Task to complete — Take the material below and reproduce, word for word, only the lines from the line with "pair .me 0x40042001" through the line with "pair .ve 0x04850102".

Data shown —
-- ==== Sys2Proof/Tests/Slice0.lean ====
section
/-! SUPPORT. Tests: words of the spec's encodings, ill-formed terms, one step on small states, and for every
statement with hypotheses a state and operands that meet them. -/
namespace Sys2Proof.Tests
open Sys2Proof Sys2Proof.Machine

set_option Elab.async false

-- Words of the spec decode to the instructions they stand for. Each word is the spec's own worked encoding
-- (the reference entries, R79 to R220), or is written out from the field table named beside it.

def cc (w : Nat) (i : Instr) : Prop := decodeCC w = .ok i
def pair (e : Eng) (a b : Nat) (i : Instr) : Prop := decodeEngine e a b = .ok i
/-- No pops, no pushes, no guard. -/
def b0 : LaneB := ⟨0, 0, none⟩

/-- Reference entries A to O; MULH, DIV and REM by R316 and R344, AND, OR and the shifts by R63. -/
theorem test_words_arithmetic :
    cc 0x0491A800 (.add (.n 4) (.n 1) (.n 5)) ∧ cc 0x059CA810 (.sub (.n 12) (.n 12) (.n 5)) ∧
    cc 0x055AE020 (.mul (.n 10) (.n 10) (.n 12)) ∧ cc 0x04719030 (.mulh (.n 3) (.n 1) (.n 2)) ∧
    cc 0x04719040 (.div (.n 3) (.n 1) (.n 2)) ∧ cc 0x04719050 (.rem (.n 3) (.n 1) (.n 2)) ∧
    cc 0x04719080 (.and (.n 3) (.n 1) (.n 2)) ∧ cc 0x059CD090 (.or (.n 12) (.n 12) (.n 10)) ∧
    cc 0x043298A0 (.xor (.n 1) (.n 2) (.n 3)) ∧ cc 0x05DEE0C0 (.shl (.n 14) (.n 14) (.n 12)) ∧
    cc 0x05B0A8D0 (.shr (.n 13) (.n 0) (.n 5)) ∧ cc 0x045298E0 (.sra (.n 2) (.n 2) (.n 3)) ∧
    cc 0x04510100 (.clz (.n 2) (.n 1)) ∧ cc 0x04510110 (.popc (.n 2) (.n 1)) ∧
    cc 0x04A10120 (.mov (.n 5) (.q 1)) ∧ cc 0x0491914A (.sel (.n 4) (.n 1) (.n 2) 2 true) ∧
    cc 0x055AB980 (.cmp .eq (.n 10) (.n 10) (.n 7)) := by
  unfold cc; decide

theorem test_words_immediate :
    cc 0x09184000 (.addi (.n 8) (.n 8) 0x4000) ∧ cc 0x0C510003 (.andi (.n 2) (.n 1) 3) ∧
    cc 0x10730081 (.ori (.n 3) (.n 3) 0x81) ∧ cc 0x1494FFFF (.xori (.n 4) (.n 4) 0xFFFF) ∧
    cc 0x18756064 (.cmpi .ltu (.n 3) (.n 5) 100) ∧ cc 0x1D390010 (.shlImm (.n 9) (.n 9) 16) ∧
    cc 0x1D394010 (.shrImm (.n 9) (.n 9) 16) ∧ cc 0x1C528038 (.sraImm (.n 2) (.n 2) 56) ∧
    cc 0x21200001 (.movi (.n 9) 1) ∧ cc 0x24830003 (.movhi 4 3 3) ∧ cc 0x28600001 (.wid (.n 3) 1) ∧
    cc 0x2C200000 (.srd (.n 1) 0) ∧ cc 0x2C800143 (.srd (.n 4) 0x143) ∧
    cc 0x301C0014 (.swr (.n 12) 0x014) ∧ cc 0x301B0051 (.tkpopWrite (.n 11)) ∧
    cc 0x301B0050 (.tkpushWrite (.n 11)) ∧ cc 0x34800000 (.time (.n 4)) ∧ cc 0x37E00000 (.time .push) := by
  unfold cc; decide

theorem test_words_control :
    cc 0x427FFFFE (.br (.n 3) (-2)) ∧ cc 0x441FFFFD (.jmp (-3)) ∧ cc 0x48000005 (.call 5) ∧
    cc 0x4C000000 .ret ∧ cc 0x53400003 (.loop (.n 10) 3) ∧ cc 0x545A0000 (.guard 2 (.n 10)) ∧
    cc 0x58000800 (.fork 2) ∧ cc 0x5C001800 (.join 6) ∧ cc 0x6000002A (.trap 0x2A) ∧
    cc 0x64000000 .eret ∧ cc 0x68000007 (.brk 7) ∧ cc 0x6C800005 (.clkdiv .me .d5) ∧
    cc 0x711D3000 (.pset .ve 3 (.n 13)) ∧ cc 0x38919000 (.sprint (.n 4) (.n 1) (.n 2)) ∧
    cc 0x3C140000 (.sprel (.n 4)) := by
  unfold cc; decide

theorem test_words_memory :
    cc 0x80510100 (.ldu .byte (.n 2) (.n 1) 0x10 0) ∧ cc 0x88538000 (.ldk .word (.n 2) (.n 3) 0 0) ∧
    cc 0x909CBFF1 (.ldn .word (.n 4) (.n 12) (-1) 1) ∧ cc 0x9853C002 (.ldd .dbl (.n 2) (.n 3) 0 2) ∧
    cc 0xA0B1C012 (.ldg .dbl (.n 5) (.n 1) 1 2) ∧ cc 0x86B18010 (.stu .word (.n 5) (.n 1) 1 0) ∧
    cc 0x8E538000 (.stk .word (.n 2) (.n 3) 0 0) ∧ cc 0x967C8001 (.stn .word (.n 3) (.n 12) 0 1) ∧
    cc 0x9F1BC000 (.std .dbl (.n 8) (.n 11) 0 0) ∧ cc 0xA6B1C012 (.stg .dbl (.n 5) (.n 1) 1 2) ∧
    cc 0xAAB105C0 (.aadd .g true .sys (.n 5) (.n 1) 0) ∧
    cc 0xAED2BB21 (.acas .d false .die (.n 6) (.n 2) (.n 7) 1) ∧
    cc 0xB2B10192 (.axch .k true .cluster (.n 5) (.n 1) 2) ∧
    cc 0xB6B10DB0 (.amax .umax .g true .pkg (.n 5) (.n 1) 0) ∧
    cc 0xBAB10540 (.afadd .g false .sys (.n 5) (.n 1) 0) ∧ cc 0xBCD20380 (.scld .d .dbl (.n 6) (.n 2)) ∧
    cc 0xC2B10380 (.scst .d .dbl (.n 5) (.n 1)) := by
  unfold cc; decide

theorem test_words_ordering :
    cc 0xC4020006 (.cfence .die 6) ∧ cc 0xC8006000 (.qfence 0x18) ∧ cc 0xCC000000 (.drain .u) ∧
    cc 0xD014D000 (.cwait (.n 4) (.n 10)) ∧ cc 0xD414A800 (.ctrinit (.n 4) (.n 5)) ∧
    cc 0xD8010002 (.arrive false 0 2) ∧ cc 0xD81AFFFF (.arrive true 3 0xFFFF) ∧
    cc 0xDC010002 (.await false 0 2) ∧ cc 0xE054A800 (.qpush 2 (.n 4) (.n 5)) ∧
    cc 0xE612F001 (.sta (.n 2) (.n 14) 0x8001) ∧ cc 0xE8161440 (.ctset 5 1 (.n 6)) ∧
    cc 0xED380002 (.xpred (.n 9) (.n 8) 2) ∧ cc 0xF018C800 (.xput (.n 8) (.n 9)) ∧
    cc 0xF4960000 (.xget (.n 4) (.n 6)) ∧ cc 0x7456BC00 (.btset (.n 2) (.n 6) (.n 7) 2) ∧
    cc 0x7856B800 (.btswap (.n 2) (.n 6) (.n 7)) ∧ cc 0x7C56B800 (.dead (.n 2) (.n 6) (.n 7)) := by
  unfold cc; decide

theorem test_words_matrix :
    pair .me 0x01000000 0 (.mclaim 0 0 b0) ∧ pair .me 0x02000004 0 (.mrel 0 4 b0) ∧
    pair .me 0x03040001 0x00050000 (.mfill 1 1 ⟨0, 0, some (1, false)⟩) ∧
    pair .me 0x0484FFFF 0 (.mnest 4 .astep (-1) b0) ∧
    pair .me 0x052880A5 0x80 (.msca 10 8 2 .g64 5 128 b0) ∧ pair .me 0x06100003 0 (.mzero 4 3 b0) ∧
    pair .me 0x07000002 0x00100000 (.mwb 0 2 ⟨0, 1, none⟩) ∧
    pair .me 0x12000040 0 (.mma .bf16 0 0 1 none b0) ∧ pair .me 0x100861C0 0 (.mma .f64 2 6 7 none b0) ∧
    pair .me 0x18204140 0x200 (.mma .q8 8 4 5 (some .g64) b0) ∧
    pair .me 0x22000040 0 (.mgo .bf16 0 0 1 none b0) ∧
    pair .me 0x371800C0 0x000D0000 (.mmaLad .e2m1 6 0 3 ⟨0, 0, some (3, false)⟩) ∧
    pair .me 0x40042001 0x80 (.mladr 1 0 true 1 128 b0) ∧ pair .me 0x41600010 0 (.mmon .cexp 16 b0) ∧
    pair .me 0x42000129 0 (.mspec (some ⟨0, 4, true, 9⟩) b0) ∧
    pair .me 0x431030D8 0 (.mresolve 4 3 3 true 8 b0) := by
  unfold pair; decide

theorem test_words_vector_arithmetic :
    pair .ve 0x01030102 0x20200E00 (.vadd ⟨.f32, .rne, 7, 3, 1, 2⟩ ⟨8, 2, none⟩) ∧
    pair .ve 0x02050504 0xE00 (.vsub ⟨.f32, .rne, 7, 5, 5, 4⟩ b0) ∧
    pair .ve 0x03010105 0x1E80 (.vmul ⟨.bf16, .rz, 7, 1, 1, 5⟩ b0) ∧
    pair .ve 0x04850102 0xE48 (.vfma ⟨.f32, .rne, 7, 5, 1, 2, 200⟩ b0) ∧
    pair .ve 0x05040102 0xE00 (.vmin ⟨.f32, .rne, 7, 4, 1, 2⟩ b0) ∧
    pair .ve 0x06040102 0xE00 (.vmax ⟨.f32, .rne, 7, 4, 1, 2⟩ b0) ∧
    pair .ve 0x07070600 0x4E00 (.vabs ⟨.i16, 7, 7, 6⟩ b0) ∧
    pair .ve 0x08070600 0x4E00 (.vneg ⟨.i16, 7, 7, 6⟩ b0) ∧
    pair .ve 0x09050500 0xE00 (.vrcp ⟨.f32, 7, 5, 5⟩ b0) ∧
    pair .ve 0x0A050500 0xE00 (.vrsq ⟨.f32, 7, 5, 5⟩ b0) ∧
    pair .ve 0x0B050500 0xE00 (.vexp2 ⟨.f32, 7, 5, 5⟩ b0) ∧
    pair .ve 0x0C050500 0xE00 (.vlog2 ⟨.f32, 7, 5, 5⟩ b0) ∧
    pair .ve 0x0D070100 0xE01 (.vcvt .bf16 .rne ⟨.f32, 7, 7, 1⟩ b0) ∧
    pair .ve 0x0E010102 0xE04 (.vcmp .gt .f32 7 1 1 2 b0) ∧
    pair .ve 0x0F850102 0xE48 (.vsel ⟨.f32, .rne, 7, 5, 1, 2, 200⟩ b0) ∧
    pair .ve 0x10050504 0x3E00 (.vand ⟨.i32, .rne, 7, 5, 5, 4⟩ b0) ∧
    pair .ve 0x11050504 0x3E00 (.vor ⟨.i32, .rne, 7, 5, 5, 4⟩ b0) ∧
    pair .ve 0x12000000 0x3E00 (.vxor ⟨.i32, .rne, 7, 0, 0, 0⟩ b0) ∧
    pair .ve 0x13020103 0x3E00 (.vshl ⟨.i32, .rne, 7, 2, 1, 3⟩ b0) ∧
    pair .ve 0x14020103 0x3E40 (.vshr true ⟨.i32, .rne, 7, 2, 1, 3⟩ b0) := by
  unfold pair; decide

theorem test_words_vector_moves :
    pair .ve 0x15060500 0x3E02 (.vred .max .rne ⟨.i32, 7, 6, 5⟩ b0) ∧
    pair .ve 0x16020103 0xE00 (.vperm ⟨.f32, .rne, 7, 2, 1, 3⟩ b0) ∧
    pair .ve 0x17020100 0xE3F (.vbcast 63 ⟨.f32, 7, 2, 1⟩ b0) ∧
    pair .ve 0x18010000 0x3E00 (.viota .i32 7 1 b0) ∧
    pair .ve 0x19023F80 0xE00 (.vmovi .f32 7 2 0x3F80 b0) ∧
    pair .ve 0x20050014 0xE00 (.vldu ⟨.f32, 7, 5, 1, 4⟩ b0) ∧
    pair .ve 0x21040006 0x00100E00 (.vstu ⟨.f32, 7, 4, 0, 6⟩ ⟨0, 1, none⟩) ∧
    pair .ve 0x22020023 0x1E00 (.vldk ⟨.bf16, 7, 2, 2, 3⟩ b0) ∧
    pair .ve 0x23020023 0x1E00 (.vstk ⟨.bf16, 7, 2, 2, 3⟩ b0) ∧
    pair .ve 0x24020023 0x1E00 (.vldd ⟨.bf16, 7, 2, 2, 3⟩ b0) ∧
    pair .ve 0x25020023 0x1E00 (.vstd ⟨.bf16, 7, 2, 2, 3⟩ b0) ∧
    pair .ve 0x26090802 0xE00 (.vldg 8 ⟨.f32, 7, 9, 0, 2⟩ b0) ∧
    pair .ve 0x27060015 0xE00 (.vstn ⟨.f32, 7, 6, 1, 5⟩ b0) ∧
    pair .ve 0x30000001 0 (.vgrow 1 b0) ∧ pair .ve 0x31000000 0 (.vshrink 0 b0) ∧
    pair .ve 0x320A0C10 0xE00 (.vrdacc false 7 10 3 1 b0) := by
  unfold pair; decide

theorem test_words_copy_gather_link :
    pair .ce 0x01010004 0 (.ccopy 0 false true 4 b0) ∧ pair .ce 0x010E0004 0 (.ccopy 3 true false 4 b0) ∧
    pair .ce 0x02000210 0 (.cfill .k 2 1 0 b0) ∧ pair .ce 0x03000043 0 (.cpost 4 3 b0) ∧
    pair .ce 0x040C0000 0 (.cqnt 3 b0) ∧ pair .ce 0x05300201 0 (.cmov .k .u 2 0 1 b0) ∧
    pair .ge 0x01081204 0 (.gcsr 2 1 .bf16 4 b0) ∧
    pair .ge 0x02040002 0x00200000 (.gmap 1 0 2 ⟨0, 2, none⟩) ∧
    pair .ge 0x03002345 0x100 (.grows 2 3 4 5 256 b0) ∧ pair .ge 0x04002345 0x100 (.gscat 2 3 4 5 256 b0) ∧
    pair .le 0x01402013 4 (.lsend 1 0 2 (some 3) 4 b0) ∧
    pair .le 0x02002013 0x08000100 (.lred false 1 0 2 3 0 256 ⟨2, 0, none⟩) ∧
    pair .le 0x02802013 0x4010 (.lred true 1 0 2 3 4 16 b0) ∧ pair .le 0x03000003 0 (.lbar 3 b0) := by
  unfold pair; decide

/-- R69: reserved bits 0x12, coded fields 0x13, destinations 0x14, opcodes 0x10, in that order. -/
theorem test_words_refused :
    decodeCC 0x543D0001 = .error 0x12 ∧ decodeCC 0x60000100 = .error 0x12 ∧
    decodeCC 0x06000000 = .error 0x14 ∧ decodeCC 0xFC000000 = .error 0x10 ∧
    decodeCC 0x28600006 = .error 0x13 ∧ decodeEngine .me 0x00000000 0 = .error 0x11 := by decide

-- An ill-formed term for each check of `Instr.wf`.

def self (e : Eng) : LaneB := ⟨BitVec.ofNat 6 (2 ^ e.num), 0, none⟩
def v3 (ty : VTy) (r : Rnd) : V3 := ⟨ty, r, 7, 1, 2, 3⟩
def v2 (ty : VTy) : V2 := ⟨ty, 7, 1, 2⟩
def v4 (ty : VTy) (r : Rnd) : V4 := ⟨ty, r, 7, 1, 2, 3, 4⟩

Response below —
    pair .me 0x40042001 0x80 (.mladr 1 0 true 1 128 b0) ∧ pair .me 0x41600010 0 (.mmon .cexp 16 b0) ∧
    pair .me 0x42000129 0 (.mspec (some ⟨0, 4, true, 9⟩) b0) ∧
    pair .me 0x431030D8 0 (.mresolve 4 3 3 true 8 b0) := by
  unfold pair; decide

theorem test_words_vector_arithmetic :
    pair .ve 0x01030102 0x20200E00 (.vadd ⟨.f32, .rne, 7, 3, 1, 2⟩ ⟨8, 2, none⟩) ∧
    pair .ve 0x02050504 0xE00 (.vsub ⟨.f32, .rne, 7, 5, 5, 4⟩ b0) ∧
    pair .ve 0x03010105 0x1E80 (.vmul ⟨.bf16, .rz, 7, 1, 1, 5⟩ b0) ∧
    pair .ve 0x04850102 0xE48 (.vfma ⟨.f32, .rne, 7, 5, 1, 2, 200⟩ b0) ∧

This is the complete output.